*** Opening Data for the task ***

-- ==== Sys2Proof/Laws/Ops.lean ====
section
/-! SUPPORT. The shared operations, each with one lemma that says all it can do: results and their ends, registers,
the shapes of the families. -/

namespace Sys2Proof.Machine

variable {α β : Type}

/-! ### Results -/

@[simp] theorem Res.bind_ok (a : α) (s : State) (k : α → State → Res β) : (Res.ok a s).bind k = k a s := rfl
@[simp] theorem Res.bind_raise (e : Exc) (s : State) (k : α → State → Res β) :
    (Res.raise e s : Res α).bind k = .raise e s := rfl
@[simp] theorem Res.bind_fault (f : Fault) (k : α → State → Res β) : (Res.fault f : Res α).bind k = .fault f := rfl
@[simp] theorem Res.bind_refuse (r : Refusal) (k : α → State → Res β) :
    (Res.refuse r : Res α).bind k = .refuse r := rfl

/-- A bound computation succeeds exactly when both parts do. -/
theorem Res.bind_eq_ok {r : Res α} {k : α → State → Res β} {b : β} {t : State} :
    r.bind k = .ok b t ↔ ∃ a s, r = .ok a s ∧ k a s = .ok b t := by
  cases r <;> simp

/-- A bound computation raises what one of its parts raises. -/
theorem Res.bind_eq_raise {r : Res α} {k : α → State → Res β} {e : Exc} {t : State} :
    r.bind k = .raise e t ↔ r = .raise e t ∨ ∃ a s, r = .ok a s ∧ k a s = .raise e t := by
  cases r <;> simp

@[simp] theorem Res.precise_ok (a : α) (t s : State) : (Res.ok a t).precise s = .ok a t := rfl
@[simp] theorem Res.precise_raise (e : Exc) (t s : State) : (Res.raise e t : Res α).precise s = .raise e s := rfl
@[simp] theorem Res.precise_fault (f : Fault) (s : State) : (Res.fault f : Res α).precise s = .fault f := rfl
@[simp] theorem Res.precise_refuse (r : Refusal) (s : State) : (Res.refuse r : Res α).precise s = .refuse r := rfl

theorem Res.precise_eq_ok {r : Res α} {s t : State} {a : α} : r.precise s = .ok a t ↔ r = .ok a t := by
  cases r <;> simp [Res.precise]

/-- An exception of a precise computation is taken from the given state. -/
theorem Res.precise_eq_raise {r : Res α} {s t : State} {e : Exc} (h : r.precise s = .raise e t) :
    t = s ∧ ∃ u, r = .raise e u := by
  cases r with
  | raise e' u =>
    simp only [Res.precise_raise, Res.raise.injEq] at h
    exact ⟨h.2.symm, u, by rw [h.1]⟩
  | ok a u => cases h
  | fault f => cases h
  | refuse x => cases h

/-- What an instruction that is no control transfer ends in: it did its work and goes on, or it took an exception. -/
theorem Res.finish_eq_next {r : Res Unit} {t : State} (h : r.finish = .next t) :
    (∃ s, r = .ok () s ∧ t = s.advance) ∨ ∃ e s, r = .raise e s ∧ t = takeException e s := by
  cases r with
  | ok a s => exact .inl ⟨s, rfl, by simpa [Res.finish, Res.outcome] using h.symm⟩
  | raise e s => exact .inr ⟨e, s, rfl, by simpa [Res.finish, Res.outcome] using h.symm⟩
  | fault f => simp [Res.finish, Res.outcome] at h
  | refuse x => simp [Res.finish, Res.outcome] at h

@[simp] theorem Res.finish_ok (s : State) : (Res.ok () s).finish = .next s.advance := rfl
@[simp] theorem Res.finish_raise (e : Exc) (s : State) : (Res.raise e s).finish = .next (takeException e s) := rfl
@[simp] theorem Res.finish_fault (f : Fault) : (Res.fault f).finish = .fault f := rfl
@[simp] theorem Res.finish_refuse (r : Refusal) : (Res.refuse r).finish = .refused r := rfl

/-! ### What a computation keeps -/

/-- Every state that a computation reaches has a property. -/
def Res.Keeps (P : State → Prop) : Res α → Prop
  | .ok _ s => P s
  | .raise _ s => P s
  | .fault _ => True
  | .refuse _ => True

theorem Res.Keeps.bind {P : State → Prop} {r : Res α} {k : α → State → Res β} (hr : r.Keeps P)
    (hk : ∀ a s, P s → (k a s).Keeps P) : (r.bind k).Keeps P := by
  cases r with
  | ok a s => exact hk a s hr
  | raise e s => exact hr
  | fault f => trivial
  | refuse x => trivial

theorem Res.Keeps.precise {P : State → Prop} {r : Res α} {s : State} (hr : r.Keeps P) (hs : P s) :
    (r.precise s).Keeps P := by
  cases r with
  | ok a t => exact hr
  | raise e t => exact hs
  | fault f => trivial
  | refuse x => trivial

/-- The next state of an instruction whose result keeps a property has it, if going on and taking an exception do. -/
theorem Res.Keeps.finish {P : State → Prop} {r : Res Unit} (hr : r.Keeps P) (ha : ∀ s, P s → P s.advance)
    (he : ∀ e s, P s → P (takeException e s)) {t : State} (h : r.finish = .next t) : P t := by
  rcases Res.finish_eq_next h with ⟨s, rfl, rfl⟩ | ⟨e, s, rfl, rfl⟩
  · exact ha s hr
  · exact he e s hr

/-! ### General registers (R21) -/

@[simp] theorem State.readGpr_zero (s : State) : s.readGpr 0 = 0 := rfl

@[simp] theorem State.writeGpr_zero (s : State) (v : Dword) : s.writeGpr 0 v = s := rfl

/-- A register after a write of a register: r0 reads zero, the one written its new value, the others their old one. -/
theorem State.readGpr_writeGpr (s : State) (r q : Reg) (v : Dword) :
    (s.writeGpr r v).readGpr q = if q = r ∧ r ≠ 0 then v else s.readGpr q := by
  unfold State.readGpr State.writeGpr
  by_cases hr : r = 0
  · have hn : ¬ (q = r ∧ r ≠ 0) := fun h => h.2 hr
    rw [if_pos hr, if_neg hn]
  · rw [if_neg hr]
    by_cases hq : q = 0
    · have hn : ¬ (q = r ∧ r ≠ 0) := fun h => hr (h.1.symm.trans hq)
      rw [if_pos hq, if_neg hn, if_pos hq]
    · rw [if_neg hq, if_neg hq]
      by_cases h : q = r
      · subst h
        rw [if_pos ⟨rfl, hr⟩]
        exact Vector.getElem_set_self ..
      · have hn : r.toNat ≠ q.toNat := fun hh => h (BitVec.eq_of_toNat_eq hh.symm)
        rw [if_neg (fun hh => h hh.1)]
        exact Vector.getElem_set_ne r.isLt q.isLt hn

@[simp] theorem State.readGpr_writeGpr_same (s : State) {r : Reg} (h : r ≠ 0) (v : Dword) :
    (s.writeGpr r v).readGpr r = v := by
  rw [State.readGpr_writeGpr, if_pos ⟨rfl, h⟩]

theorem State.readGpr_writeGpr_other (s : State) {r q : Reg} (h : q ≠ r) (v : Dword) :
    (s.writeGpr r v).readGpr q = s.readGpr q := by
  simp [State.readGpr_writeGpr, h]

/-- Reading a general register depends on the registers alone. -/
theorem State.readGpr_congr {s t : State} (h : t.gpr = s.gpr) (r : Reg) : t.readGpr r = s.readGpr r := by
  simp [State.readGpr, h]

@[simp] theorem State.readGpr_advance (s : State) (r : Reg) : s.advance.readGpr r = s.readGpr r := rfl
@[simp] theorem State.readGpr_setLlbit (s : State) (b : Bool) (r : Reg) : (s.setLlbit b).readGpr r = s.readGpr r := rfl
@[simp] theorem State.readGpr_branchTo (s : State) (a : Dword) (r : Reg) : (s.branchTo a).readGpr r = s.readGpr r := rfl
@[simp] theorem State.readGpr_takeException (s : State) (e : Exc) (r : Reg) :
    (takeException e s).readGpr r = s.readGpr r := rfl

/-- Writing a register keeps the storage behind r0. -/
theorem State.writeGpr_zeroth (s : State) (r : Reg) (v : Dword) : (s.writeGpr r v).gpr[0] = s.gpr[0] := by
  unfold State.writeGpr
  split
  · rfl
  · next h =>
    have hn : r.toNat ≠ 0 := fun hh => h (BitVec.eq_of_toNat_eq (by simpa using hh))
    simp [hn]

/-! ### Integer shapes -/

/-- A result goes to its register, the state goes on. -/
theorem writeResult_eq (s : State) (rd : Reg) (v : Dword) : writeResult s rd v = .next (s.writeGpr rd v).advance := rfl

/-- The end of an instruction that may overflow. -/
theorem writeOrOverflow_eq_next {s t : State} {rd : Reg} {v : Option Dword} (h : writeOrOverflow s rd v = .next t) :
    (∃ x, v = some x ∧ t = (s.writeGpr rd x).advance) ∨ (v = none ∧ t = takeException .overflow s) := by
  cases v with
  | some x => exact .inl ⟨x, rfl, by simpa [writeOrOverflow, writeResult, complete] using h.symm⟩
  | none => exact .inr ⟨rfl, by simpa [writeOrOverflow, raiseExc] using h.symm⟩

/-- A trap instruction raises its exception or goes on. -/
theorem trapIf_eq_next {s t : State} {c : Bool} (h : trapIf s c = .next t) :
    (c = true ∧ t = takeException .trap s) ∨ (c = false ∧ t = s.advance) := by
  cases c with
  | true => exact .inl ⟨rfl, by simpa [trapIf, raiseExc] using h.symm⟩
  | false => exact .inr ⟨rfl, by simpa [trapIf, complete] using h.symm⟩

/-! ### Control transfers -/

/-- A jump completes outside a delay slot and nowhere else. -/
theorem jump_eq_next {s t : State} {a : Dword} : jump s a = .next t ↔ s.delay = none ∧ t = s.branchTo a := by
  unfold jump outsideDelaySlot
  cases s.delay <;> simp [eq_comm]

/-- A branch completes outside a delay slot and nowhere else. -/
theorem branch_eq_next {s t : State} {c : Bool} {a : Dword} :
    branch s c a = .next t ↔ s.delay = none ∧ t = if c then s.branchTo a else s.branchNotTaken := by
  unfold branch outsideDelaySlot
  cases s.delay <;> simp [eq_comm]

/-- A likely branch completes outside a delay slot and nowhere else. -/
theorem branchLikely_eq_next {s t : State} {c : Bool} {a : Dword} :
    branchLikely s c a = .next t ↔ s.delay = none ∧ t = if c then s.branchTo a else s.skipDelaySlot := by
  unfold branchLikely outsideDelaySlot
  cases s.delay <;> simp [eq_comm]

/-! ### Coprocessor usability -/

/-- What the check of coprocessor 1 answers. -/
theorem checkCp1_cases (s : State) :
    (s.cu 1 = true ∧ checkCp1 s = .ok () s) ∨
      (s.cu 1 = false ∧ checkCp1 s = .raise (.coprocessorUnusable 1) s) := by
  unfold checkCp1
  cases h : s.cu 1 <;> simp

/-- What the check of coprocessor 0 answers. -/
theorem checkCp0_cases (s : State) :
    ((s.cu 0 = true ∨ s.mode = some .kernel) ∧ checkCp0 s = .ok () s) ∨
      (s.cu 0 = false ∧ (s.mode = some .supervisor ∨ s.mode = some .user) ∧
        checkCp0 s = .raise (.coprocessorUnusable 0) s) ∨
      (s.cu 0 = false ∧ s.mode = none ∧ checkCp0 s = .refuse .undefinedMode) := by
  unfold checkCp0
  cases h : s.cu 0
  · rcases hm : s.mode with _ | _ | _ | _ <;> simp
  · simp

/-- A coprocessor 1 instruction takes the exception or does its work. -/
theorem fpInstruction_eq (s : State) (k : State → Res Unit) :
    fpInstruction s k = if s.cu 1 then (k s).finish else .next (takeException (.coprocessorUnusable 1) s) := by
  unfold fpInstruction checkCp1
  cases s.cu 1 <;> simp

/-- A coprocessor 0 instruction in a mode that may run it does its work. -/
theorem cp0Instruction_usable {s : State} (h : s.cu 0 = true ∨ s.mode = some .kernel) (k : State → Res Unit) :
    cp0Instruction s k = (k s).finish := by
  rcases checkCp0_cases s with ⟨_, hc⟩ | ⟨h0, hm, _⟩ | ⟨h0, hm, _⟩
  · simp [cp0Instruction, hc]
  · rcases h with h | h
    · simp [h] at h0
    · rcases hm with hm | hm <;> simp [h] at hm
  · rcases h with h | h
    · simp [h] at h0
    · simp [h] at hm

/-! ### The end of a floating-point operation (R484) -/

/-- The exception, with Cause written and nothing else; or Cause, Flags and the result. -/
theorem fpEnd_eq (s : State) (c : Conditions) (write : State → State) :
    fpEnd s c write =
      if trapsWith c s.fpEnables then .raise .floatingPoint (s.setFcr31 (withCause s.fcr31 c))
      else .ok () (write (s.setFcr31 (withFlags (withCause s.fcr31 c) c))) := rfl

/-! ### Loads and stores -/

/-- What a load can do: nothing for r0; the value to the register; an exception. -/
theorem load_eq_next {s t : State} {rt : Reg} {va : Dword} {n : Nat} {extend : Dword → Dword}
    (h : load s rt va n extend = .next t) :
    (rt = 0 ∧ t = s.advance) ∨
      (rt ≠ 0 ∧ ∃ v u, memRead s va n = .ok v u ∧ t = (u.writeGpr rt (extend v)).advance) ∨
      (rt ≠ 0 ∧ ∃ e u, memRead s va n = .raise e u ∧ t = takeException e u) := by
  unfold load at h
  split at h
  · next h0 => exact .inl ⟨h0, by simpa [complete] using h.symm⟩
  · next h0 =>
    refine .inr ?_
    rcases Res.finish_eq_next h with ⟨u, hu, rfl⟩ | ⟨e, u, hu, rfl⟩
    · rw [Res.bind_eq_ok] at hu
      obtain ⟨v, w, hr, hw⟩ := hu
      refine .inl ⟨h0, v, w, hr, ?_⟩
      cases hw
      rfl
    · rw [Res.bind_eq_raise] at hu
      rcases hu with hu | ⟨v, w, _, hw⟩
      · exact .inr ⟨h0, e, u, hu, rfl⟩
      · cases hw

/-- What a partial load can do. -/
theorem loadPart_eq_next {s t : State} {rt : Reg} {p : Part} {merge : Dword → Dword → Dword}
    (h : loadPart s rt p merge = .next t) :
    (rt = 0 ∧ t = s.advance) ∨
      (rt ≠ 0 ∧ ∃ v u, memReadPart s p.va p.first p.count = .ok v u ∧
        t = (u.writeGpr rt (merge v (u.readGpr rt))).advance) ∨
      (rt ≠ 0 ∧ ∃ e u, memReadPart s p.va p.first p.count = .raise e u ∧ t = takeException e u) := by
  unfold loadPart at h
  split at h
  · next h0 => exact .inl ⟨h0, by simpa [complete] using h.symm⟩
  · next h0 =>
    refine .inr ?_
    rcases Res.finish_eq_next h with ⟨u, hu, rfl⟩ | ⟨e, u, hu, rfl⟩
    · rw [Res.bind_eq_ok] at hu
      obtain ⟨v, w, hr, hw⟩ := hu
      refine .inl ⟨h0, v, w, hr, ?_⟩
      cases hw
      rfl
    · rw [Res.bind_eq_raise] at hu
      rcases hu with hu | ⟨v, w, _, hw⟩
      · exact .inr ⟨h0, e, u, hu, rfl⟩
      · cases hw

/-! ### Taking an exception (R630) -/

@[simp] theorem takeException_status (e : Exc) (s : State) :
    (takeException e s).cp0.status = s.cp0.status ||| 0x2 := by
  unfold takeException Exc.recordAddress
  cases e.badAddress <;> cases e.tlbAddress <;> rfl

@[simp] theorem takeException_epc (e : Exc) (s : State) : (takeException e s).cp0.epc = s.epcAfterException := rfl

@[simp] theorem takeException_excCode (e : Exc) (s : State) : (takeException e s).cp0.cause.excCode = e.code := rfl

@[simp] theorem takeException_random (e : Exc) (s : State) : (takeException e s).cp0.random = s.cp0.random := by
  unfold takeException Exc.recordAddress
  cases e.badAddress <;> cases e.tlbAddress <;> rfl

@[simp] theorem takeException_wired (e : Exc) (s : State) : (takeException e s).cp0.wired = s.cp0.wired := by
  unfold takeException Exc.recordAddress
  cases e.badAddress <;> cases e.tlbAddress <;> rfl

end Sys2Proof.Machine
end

*** Closing Data for the task ***
*** Opening Data for the task ***

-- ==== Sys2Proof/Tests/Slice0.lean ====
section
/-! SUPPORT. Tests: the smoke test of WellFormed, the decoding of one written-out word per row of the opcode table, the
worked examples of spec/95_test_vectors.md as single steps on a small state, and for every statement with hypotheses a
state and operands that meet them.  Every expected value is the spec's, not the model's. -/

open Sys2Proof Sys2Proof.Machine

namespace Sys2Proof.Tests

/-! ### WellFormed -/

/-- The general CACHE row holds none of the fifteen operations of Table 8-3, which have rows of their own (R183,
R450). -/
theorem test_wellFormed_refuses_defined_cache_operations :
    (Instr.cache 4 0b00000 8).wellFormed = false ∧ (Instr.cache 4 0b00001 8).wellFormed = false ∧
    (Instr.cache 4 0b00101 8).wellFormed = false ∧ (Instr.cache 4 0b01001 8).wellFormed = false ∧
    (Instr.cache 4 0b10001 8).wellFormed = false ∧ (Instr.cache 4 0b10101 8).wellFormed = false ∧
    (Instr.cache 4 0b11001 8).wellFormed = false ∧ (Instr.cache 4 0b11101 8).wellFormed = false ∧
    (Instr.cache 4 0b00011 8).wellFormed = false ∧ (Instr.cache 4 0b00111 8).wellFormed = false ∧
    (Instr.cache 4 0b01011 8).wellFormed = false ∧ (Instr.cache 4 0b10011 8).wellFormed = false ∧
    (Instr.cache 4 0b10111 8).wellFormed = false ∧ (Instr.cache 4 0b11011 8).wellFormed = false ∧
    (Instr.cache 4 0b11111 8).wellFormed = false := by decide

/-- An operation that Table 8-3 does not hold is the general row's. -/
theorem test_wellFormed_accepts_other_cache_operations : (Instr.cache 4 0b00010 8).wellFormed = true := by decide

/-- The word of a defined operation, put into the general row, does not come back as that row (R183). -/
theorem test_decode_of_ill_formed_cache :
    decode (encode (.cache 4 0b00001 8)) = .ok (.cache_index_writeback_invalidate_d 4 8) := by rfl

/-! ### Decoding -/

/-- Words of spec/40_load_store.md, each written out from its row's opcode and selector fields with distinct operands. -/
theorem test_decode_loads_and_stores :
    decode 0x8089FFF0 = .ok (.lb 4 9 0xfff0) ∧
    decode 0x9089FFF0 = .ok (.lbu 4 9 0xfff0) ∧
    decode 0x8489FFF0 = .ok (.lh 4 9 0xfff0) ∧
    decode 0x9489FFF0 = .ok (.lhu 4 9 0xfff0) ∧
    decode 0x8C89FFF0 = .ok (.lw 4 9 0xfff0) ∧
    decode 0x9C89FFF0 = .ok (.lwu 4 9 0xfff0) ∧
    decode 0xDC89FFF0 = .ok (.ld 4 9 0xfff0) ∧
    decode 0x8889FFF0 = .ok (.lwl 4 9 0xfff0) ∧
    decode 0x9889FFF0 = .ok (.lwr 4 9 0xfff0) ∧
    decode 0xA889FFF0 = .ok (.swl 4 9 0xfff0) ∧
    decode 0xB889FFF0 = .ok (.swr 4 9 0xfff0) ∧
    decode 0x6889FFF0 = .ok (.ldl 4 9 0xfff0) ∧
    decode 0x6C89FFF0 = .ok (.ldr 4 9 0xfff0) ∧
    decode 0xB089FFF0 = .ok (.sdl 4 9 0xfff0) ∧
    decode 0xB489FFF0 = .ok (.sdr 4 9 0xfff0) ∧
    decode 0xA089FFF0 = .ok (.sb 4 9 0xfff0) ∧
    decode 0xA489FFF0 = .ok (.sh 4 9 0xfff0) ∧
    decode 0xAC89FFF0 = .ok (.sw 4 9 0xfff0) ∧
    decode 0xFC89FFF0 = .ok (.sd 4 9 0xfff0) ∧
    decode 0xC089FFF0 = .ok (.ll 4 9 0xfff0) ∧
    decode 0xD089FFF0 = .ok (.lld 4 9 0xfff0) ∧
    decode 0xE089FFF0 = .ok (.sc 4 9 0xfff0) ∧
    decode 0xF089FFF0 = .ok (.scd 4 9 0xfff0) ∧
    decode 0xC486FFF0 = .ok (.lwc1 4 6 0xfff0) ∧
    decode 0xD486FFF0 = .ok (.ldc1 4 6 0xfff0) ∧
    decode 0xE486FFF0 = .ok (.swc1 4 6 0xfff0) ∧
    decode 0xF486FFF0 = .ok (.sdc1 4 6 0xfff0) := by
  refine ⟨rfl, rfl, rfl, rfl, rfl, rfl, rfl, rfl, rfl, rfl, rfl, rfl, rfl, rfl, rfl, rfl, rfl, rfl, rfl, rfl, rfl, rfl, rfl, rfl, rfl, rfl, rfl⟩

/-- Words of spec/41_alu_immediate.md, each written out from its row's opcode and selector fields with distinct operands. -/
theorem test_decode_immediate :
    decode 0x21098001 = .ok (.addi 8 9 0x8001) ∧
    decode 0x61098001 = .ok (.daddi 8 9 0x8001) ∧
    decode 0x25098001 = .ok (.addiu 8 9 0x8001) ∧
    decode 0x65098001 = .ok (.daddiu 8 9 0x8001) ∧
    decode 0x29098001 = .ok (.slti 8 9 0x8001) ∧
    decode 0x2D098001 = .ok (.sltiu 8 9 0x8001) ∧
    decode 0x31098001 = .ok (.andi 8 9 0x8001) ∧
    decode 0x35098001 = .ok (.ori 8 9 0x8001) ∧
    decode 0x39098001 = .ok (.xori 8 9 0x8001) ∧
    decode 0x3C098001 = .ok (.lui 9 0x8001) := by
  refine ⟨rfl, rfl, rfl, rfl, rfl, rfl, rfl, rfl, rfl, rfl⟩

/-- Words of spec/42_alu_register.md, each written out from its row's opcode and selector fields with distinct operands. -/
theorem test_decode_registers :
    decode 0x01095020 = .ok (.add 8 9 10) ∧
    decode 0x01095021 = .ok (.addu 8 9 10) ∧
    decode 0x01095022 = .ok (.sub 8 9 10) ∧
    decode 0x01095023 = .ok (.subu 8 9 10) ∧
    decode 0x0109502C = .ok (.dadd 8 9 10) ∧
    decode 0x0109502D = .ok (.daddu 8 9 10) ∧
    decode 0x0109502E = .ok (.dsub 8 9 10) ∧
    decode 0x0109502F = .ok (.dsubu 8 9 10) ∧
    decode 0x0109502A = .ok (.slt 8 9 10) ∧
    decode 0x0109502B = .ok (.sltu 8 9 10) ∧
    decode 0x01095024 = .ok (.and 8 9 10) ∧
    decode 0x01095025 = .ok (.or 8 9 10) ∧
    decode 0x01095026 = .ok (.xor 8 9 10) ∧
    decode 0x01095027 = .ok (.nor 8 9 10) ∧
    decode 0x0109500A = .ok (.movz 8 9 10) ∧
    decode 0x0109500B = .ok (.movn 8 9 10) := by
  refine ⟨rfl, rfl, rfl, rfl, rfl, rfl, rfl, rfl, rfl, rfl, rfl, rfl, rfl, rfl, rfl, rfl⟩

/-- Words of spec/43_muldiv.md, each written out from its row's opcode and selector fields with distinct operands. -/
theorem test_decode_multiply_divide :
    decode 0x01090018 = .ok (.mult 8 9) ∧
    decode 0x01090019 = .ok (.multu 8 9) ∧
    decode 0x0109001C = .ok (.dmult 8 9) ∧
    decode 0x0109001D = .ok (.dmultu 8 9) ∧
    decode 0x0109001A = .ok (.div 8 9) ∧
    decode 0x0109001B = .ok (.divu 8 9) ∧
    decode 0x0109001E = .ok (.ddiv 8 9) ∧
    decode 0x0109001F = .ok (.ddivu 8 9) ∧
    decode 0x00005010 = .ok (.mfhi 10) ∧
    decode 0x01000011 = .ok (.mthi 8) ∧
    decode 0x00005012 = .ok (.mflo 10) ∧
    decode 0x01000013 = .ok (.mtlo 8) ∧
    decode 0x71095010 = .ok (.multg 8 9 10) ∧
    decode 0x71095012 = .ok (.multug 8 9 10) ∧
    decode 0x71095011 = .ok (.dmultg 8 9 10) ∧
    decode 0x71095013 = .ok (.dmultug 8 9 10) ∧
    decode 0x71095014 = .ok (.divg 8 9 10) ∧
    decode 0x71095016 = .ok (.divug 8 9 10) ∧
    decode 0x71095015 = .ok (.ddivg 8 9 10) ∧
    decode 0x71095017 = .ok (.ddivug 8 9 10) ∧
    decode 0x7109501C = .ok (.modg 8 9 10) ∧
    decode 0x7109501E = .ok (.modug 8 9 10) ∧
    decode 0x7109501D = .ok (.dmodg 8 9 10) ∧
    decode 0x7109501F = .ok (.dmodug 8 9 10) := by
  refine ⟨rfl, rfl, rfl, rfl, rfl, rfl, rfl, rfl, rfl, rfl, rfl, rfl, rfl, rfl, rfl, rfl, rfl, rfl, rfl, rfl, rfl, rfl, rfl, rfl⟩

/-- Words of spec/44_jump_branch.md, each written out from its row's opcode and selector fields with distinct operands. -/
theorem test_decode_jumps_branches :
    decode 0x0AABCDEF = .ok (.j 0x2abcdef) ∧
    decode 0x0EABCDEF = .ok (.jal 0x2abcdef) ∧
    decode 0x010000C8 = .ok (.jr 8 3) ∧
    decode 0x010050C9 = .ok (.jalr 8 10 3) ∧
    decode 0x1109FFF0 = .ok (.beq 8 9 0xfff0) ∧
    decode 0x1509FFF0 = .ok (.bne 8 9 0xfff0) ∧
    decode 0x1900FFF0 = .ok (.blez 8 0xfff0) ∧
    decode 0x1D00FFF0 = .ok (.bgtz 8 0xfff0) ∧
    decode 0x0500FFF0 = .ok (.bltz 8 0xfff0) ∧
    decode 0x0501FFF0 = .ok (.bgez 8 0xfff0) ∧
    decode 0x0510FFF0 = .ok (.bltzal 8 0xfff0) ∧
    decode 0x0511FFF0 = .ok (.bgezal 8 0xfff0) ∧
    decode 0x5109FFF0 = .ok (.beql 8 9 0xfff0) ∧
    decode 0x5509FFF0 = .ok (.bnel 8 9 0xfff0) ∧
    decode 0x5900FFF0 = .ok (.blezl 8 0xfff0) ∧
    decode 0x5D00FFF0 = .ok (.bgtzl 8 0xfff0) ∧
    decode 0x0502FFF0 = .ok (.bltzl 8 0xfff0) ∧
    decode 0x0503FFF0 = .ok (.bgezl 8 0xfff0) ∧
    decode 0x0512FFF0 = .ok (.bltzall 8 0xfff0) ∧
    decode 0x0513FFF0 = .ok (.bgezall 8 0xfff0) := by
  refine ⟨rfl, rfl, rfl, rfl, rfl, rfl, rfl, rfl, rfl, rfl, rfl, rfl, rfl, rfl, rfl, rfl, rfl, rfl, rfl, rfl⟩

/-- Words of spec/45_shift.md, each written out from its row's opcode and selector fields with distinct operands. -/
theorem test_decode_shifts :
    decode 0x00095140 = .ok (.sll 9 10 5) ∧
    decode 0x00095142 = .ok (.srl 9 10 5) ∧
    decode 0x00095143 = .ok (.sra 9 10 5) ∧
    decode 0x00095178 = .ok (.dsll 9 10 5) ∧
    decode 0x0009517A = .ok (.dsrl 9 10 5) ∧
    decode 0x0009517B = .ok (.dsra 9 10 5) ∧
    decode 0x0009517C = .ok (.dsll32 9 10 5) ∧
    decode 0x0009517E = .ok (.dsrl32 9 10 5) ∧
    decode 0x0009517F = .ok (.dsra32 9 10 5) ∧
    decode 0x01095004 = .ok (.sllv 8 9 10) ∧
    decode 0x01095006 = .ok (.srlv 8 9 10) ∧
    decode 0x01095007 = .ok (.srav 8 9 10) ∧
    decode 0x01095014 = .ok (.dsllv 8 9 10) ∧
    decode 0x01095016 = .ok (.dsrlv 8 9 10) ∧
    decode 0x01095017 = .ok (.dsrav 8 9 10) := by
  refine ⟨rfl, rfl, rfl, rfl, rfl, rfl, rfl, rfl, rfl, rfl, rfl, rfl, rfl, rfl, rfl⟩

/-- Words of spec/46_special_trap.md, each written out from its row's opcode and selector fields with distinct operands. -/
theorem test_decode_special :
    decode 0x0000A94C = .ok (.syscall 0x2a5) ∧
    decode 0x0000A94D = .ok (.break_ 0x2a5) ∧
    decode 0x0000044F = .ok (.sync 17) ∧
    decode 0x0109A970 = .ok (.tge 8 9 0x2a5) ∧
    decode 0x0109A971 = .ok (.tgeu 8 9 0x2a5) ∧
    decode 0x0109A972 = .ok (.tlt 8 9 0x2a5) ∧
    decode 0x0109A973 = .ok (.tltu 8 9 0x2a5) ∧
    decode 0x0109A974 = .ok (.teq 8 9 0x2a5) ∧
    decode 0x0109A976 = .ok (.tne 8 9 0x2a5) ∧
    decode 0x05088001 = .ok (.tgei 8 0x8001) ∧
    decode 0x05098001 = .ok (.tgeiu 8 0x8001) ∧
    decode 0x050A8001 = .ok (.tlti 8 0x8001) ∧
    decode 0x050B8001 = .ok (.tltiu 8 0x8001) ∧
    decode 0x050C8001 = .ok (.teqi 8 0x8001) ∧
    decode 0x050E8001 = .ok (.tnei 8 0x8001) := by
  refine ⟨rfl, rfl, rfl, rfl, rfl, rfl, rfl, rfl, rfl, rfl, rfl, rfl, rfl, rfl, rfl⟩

*** Closing Data for the task ***

To do:
Report all lines above with "writeResult".

Finished task:
theorem writeResult_eq (s : State) (rd : Reg) (v : Dword) : writeResult s rd v = .next (s.writeGpr rd v).advance := rfl
  | some x => exact .inl ⟨x, rfl, by simpa [writeOrOverflow, writeResult, complete] using h.symm⟩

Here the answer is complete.